No centro da argumentação técnica da comercializadora está o ajuste no parâmetro CVaR (Conditional Value at Risk) dentro do modelo matemático de precificação. A aplicação mais sensível deste componente passou a atribuir um peso desproporcional a cenários hidrológicos pessimistas, resultando em preços no mercado de curto prazo significativamente superiores aos projetados pela curva de mercado.

Essa nova dinâmica não apenas elevou o patamar médio do PLD, mas também exacerbou a dispersão horária dos preços, dificultando a gestão de portfólio dos agentes. A Electra descreveu a gravidade da situação e os fatores técnicos que motivaram a busca por amparo judicial: “Esse cenário decorre principalmente de alterações relevantes na metodologia de formação do PLD, com a aplicação mais sensível do parâmetro CVaR no modelo matemático de precificação. Tal ajuste atribuiu maior peso a cenários hidrológicos e operativos mais conservadores, resultando em uma elevação significativa e abrupta dos preços no mercado de curto prazo, maior dispersão horária dos preços, além de uma volatilidade atípica em comparação com os padrões históricos.”

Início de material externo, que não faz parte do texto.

-- ==== Sys2Proof/Tests/Slice0.lean ====
section
/-!
SUPPORT. The model's own tests: the well-formedness checks, the decoding of every command's word, single commands with the values the
spec works out (spec/95_test_vectors.md and the rules' examples), and one witness for every obligation that has hypotheses.
-/

open Sys2Proof Sys2Proof.Machine Sys2Proof.Config

namespace Sys2Proof.Tests

-- One theorem after the other: each kernel evaluation would otherwise hold a thread of its own.
set_option Elab.async false

/-! ### Helpers: small states -/

/-- A band of `n` samples a block and `m` bins, with its scalers. -/
def bandOf (n m : Word) : Band build :=
  { Band.zero with blockLen := n, size := m, magScaler := scalerOf build n, sizeScaler := scalerOf build m }

/-- `RUNNING` with one band. -/
def running (bd : Band build) : State :=
  { State.reset with mode := .running, nbands := 1, bands := Table.empty.set 0 bd }

/-- `RUNNING` with one band of 4 samples a block and one bin. -/
def small : State := running (bandOf 4 1)

/-- `small` with the bin one sample before a boundary, after tick 3 of program P2. -/
def boundary : State :=
  running { bandOf 4 1 with
    bins := Table.empty.set 0 { Bin.zero with q0 := 0xFFFFF000#32, q1 := 0xFFFFF000#32, q2 := 0x800#32, blkPos := 3 } }

/-- `UNCONFIGURED` with a valid configuration at the ends of its ranges: eight bands of `NMAX` samples and `MAXBINS` bins. -/
def largest : State :=
  { State.reset with
    nbands := 8
    bands := (List.range 8).foldl (fun t b => t.set b { Band.zero with blockLen := 32767, size := 256 }) Table.empty }

/-- `UNCONFIGURED` with the smallest valid configuration. -/
def smallest : State :=
  { State.reset with nbands := 1, bands := Table.empty.set 0 { Band.zero with blockLen := 1, size := 1 } }

/-- `UNCONFIGURED` with one band as given. -/
def unconfigured (n m : Word) : State :=
  { State.reset with nbands := 1, bands := Table.empty.set 0 { Band.zero with blockLen := n, size := m } }

/-- `s` with one host operation to come. -/
def withOp (op : BusOp build) (s : State) : State := { s with pending := [op] }

/-! ### Well-formedness: an ill-formed command for each check (R91, R92) -/

theorem test_wf_take : (Instr.take 256).wellFormed = false := by decide
theorem test_wf_envUpd : (Instr.envUpd 256).wellFormed = false := by decide
theorem test_wf_gzUpd_band : (Instr.gzUpd 256 0).wellFormed = false := by decide
theorem test_wf_gzUpd_bin : (Instr.gzUpd 0 256).wellFormed = false := by decide
theorem test_wf_bankUpd : (Instr.bankUpd 256).wellFormed = false := by decide
theorem test_wf_bankAgg : (Instr.bankAgg 256).wellFormed = false := by decide
theorem test_wf_fluxUpd : (Instr.fluxUpd 256).wellFormed = false := by decide
theorem test_wf_fluxOnset : (Instr.fluxOnset 256).wellFormed = false := by decide
theorem test_wf_largest : (Instr.gzUpd 255 255).wellFormed = true := by decide

/-! ### Decoding: the word of every command, written out from the patterns of R93 -/

theorem test_decode_init : decode .cmd 0x01000000#32 = some .init := by decide
theorem test_decode_sample : decode .cmd 0x02000000#32 = some .sample := by decide
theorem test_decode_take : decode .ccmd 0x03A50000#32 = some (.take 0xA5) := by decide
theorem test_decode_fxMul : decode .cmd 0x10000000#32 = some .fxMul := by decide
theorem test_decode_fxRcp : decode .cmd 0x11000000#32 = some .fxRcp := by decide
theorem test_decode_fxAbs : decode .cmd 0x12000000#32 = some .fxAbs := by decide
theorem test_decode_fxSqrt : decode .cmd 0x13000000#32 = some .fxSqrt := by decide
theorem test_decode_fxAdd : decode .cmd 0x14000000#32 = some .fxAdd := by decide
theorem test_decode_fxSub : decode .cmd 0x15000000#32 = some .fxSub := by decide
theorem test_decode_fxFromint : decode .cmd 0x16000000#32 = some .fxFromint := by decide
theorem test_decode_fxToint : decode .cmd 0x17000000#32 = some .fxToint := by decide
theorem test_decode_dcbUpd : decode .cmd 0x20000000#32 = some .dcbUpd := by decide
theorem test_decode_envUpd : decode .cmd 0x30A50000#32 = some (.envUpd 0xA5) := by decide
theorem test_decode_gzUpd : decode .cmd 0x40A55A00#32 = some (.gzUpd 0xA5 0x5A) := by decide
theorem test_decode_bankUpd : decode .cmd 0x50A50000#32 = some (.bankUpd 0xA5) := by decide
theorem test_decode_bankAgg : decode .cmd 0x51A50000#32 = some (.bankAgg 0xA5) := by decide
theorem test_decode_fluxUpd : decode .cmd 0x60A50000#32 = some (.fluxUpd 0xA5) := by decide
theorem test_decode_fluxOnset : decode .cmd 0x61A50000#32 = some (.fluxOnset 0xA5) := by decide
theorem test_decode_agcTick : decode .cmd 0x70000000#32 = some .agcTick := by decide
theorem test_decode_low_byte : decode .cmd 0x10000001#32 = none := by decide
theorem test_decode_unused_field : decode .cmd 0x30A50100#32 = none := by decide
theorem test_decode_wrong_register : decode .cmd 0x03000000#32 = none ∧ decode .ccmd 0x01000000#32 = none := by
  decide
theorem test_table_word : decodeTableWord 32 0x03070000 = some (.take 7) := by decide

/-! ### The step: the word placed for it is the one it runs -/

theorem test_withFetchWord_init :
    step (State.reset.withFetchWord 32 0x01000000) =
      .next { State.reset with mode := .failed, cause := .cfgNbands } := by rfl
theorem test_withFetchWord_take :
    step (State.reset.withFetchWord 32 0x03000000) = .next { State.reset with cause := .cmdMode } := by rfl
theorem test_step_idle : step State.reset = .next State.reset := by rfl

/-- R231's codes in `STATUS`: the cause of a read of an unmapped address, 11. -/
theorem test_status :
    readReg { State.reset with mode := .running, cause := .busAddr } .status = 0x00000B01#32 := by decide +kernel

/-! ### Single commands, with the values of the rules' examples -/

theorem test_fxMul : (after .fxMul { State.reset with a := 0x00030000#32, b := 0x00028000#32 }).r = 0x00078000#32 := by
  decide +kernel
theorem test_fxMul_floor : (after .fxMul { State.reset with a := 0xFFFFFFFF#32, b := 1 }).r = 0xFFFFFFFF#32 := by
  decide +kernel
theorem test_fxRcp : (after .fxRcp { State.reset with a := 0x00640000#32 }).r = 0x0000028F#32 := by decide +kernel
theorem test_fxRcp_negative : (after .fxRcp { State.reset with a := 0xFFFD0000#32 }).r = 0xFFFFAAAA#32 := by
  decide +kernel
theorem test_fxAbs : (after .fxAbs { State.reset with a := 0x80000000#32 }).r = 0x7FFFFFFF#32 := by decide +kernel
theorem test_fxSqrt : (after .fxSqrt { State.reset with a := 0x00020000#32 }).r = 0x00016A09#32 := by decide +kernel
theorem test_fxSqrt_max : (after .fxSqrt { State.reset with a := 0x7FFFFFFF#32 }).r = 0x00B504F3#32 := by decide +kernel
theorem test_fxAdd : (after .fxAdd { State.reset with a := 0x40000000#32, b := 0x40000000#32 }).r = 0x7FFFFFFF#32 := by
  decide +kernel
theorem test_fxSub : (after .fxSub { State.reset with a := 0, b := 0x80000000#32 }).r = 0x7FFFFFFF#32 := by
  decide +kernel
theorem test_fxFromint : (after .fxFromint { State.reset with a := 32768 }).r = 0x7FFFFFFF#32 := by decide +kernel
theorem test_fxToint : (after .fxToint { State.reset with a := 0xFFFE8000#32 }).r = 0xFFFFFFFE#32 := by decide +kernel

Liquidez e tratativas bilaterais

A consequência imediata desse descasamento entre os preços projetados e os realizados foi uma drástica retração na liquidez do mercado bilateral. Com o desequilíbrio sistêmico, a comercializadora vinha tentando solucionar os impasses de forma administrativa, mas a magnitude do cenário exigiu a formalização de um prazo de proteção para que as conversas avancem sem o risco de execuções imediatas.

A medida cautelar solicitada possui caráter temporário, com vigência de 60 dias, funcionando como uma suspensão para viabilizar acordos sustentáveis. A companhia pontuou a necessidade de um ambiente institucional protegido para o sucesso das negociações: “A medida cautelar solicitada pela comercializadora deve ser compreendida nesse contexto. Trata-se de um instrumento jurídico de caráter temporário, com vigência de 60 dias, para viabilizar um ambiente institucional seguro para a continuidade dessas negociações reconhecendo a natureza excepcional e estrutural deste momento.”

Desafios para o Mercado Livre

O pleito da Electra reforça o debate sobre a maturidade do mercado livre de energia frente a mudanças regulatórias e climáticas. A busca por soluções equilibradas passa, necessariamente, pelo reconhecimento de que as regras de formação de preço impactam diretamente a solvência dos contratos de longo prazo.

Em nota oficial, a companhia destacou a postura que pretende adotar durante o período de vigência da cautelar: “A Electra reforça seu compromisso com a transparência, a responsabilidade regulatória e a busca por soluções equilibradas junto a todos os agentes envolvidos, entendendo que a superação deste cenário demanda diálogo técnico, maturidade institucional e cooperação entre as partes.”

O desfecho deste caso será acompanhado de perto pela Câmara de Comercialização de Energia Elétrica (CCEE) e pela ANEEL, uma vez que pode abrir precedentes para outros agentes que se sentem prejudicados pela atual volatilidade do PLD horário e pelas métricas de aversão ao risco aplicadas pelo Operador Nacional do Sistema (ONS).